– А ну, – прошипела колдунья Евгения Сидоровна, – геть отсюда! Вам сколько раз надо внушать, шо никакой он вам не папочка! Мой срам и позор, – с улыбкой на тонких губах обратилась она к Сергею Павловичу. – По нашему милосердию взяли с двоюродным братом, – она кивнула на митрополита, – деток из детдома. Так они, представьте, вбили в свои дурные головы, шо мы их рóдные родители, папа и мама. И вот, представьте, какой-нибудь вроде вас сторонний человек услышит из их уст «папочка» или «мамочка», то шо он подумает? Владыка – монах, ему это не положено, а я хоть и двоюродная, но его сестра! У евреев такие браки приняты, а у нас, слава Богу, нет. Ступайте, говорю вам!

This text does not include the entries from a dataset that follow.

-- ==== Sys2Proof/Machine/Query.lean ====
section
/-! DEFINITION. The pure queries, opcodes 0x20 to 0x22 (41_matrix_algebra.md). -/

namespace Sys2Proof.Machine

/-- HWT (41_matrix_algebra.md R240): RES only. -/
def execHwt (ms1 : SlotId) (s : State) : Result :=
  withSlot .ms1 ms1 s fun M =>
  complete (s.setRes M.hw)

/-- ISZERO (41_matrix_algebra.md R242). -/
def execIszero (ms1 : SlotId) (s : State) : Result :=
  withSlot .ms1 ms1 s fun M =>
  let b := decide (M.hw = 0)
  complete (s.setResFlag b.toNat b)

/-- ISUT (41_matrix_algebra.md R244). -/
def execIsut (ms1 : SlotId) (s : State) : Result :=
  withSlot .ms1 ms1 s fun M =>
  complete (s.setResFlag M.upperTriangular.toNat M.upperTriangular)

end Sys2Proof.Machine
end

Первой исчезла девочка, а мальчик, нахмурившись, еще потоптался на пороге. Но ушел и он, бросив Сергею Павловичу прощальный взгляд. Ты видишь, словно бы говорил мальчик, несомненная плоть и кровь забывшегося сном архиерея, что он – мой отец, а я – его сын. А эта женщина – его жена и моя мать. Но они лгут всем, что мы – их приемные дети, и нас заставляют лгать, и мы живем, окруженные ложью, пропитанные и отравленные ей с самого первого дня своего появления на свет, или еще в материнской утробе, или в проклятый миг нашего зачатия. Прощай!
4
Полтора часа спустя Сергей Павлович извлек иглу из вены митрополита и перебинтовал ему руку.

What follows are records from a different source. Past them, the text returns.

-- ==== Sys2Proof/Laws/Ops.lean ====
section
/-! SUPPORT. The shared operations: what reading an operand, a check, a raise, a completion and a draw can
do, each said once. -/

namespace Sys2Proof.Machine

theorem complete_eq (s : State) : complete s = .next (s.finish .none 0) := rfl

theorem raise_eq (e : ErrCode) (n : Nat) (s : State) : raise e n s = .next (s.finish e n) := rfl

theorem goOn_eq (sc : Scratch) (s : State) : goOn sc s = .next (s.setScratch sc) := rfl

theorem completeWith_eq (md : SlotId) (M : BitMatrix) (s : State) :
    completeWith md M s = .next ((s.setSlot md M).finish .none 0) := rfl

/-- A read of a full slot goes on with its matrix (10_state.md R31). -/
theorem withSlot_some {f : OperandField} {d : SlotId} {s : State} {k : BitMatrix → Result} {M : BitMatrix}
    (h : s.slot d = some M) : withSlot f d s k = k M := by simp [withSlot, h]

/-- A read of an EMPTY slot raises EMPTY_OPERAND (10_state.md R31). -/
theorem withSlot_none {f : OperandField} {d : SlotId} {s : State} {k : BitMatrix → Result}
    (h : s.slot d = none) : withSlot f d s k = raise .emptyOperand f.errinfo s := by simp [withSlot, h]

/-- All a slot read can do. -/
theorem withSlot_next {f : OperandField} {d : SlotId} {s t : State} {k : BitMatrix → Result}
    (h : withSlot f d s k = .next t) :
    (s.slot d = none ∧ t = s.finish .emptyOperand f.errinfo) ∨ ∃ M, s.slot d = some M ∧ k M = .next t := by
  cases hd : s.slot d with
  | none => rw [withSlot_none hd] at h; exact .inl ⟨rfl, by simpa [raise] using h.symm⟩
  | some M => rw [withSlot_some hd] at h; exact .inr ⟨M, rfl, h⟩

/-- A check that holds goes on. -/
theorem check_pos {p : Prop} [Decidable p] {e : ErrCode} {n : Nat} {s : State} {k : Result} (h : p) :
    check p e n s k = k := by simp [check, h]

/-- A check that fails raises its error. -/
theorem check_neg {p : Prop} [Decidable p] {e : ErrCode} {n : Nat} {s : State} {k : Result} (h : ¬ p) :
    check p e n s k = raise e n s := by simp [check, h]

/-- All a check can do. -/
theorem check_next {p : Prop} [Decidable p] {e : ErrCode} {n : Nat} {s t : State} {k : Result}
    (h : check p e n s k = .next t) : (¬ p ∧ t = s.finish e n) ∨ (p ∧ k = .next t) := by
  by_cases hp : p
  · rw [check_pos hp] at h; exact .inr ⟨hp, h⟩
  · rw [check_neg hp] at h; exact .inl ⟨hp, by simpa [raise] using h.symm⟩

/-- The slot just written. -/
@[simp] theorem slot_setSlot_self (d : SlotId) (M : BitMatrix) (s : State) :
    (s.setSlot d M).slot d = some M := by simp [State.slot, State.setSlot]

/-- Every other slot keeps its content. -/
theorem slot_setSlot_ne {d e : SlotId} (M : BitMatrix) (s : State) (h : e ≠ d) :
    (s.setSlot d M).slot e = s.slot e := by
  have : d.val ≠ e.val := fun hv => h (Fin.ext hv.symm)
  simp [State.slot, State.setSlot, this]

/-- A state with the same slots has the same slot contents. -/
theorem slot_congr {s t : State} (h : t.slots = s.slots) (d : SlotId) : t.slot d = s.slot d := by
  simp [State.slot, h]

@[simp] theorem slot_finish (e : ErrCode) (n : Nat) (s : State) (d : SlotId) :
    (s.finish e n).slot d = s.slot d := rfl

/-- A draw is below its bound (00_scope.md R20). -/
theorem draw_lt {m : Nat} (s : State) (h : 0 < m) : (draw m s).1 < m := by
  unfold draw
  split <;> exact Nat.mod_lt _ h

/-- A supplied draw is used up and brought below the bound (00_scope.md R16). -/
theorem draw_supplied {s : State} {x : Nat} {xs : List Nat} (m : Nat) (h : s.drawInputs = x :: xs) :
    draw m s = (x % m, { s with drawInputs := xs }) := by simp [draw, h]

/-- A draw changes only the generator and the supplied draws. -/
theorem draw_snd (m : Nat) (s : State) :
    ∃ g l, (draw m s).2 = { s with prng := g, drawInputs := l } := by
  unfold draw
  split
  · exact ⟨s.prng, _, rfl⟩
  · rename_i h
    exact ⟨Config.drawNext s.prng m, [], by simp [← h]⟩

/-- A column draw changes only the generator and the supplied draws. -/
theorem drawColumn_snd (c : Nat) (idx : List Nat) (s : State) :
    ∃ g l, (drawColumn c idx s).2 = { s with prng := g, drawInputs := l } := draw_snd c s

/-- RAND's draws change only the generator and the supplied draws. -/
theorem drawBits_snd (n : Nat) (s : State) :
    ∃ g l, (drawBits n s).2 = { s with prng := g, drawInputs := l } := by
  induction n generalizing s with
  | zero => exact ⟨s.prng, s.drawInputs, rfl⟩
  | succ n ih =>
    obtain ⟨g, l, h⟩ := draw_snd 2 s
    obtain ⟨g', l', h'⟩ := ih (draw 2 s).2
    exact ⟨g', l', by rw [drawBits, h']; simp [h]⟩

/-- RAND draws one bit per cell. -/
@[simp] theorem length_drawBits (n : Nat) (s : State) : (drawBits n s).1.length = n := by
  induction n generalizing s with
  | zero => rfl
  | succ n ih => simp [drawBits, ih]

– Феодосий Григорьевич! Просыпайтесь!
– А я и не сплю, – неожиданно бодрым и звучным голосом откликнулся архиерей и открыл все еще опухшие, но уже ясные глаза. – И слухаю, шо вона тебе брехала и як деток прогоняла. Эх, детки мои, детки, горемычные пташки, яка же вам уготована судьбина от неразумного батьки, прости его, Боже.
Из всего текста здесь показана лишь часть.